### Try it
Which of the lines in the data mention the string "PortReq"? List them all.

### Source data

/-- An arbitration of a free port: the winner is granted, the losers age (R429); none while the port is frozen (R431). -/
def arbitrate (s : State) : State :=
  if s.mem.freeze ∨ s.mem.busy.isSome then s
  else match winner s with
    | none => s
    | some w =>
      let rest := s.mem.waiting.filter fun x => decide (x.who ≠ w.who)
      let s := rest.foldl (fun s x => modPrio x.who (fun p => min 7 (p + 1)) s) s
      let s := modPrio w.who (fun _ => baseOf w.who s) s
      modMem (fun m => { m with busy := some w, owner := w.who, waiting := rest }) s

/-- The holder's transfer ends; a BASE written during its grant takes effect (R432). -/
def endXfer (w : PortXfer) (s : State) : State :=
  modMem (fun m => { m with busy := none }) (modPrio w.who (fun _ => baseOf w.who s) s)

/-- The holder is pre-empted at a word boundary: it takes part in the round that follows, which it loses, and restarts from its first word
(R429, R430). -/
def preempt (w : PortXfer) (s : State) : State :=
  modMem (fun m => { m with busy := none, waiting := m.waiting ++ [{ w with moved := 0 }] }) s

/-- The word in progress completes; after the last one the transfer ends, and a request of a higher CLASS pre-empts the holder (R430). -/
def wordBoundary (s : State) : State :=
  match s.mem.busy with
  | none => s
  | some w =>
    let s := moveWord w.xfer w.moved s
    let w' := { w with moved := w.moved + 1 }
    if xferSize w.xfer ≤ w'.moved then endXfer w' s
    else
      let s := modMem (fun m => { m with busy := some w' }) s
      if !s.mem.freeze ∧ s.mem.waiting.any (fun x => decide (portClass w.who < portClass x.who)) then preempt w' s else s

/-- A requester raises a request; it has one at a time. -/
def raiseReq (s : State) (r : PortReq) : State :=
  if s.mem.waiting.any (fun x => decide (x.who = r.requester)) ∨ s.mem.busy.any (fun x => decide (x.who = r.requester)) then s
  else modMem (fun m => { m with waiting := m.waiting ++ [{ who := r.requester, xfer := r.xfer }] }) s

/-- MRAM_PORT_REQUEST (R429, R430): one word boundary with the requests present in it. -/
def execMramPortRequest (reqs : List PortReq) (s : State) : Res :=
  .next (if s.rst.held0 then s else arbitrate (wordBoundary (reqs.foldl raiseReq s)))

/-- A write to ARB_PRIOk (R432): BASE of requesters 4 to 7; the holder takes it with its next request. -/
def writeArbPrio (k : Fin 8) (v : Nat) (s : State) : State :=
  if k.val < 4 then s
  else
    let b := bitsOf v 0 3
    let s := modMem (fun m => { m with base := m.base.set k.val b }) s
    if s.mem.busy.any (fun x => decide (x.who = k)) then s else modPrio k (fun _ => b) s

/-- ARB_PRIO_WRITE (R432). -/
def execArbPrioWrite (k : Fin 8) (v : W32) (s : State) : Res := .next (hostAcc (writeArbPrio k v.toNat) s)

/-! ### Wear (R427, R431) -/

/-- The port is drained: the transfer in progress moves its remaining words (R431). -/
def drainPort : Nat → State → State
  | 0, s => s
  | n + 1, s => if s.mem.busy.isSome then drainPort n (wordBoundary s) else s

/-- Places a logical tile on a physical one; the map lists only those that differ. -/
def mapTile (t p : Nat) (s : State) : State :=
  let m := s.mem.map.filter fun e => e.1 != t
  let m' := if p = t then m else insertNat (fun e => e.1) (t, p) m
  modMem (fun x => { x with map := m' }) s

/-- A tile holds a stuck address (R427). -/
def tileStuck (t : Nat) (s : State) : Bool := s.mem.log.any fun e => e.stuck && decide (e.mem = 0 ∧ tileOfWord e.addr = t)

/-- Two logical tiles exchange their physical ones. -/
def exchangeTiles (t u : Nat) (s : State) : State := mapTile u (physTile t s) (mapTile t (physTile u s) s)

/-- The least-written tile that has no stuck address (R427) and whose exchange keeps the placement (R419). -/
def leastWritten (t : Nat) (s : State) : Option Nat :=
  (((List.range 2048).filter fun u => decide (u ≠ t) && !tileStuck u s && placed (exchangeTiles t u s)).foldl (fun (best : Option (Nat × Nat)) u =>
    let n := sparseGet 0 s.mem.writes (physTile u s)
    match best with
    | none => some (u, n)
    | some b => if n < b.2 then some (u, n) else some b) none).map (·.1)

### Result of this task
def raiseReq (s : State) (r : PortReq) : State :=
def execMramPortRequest (reqs : List PortReq) (s : State) : Res :=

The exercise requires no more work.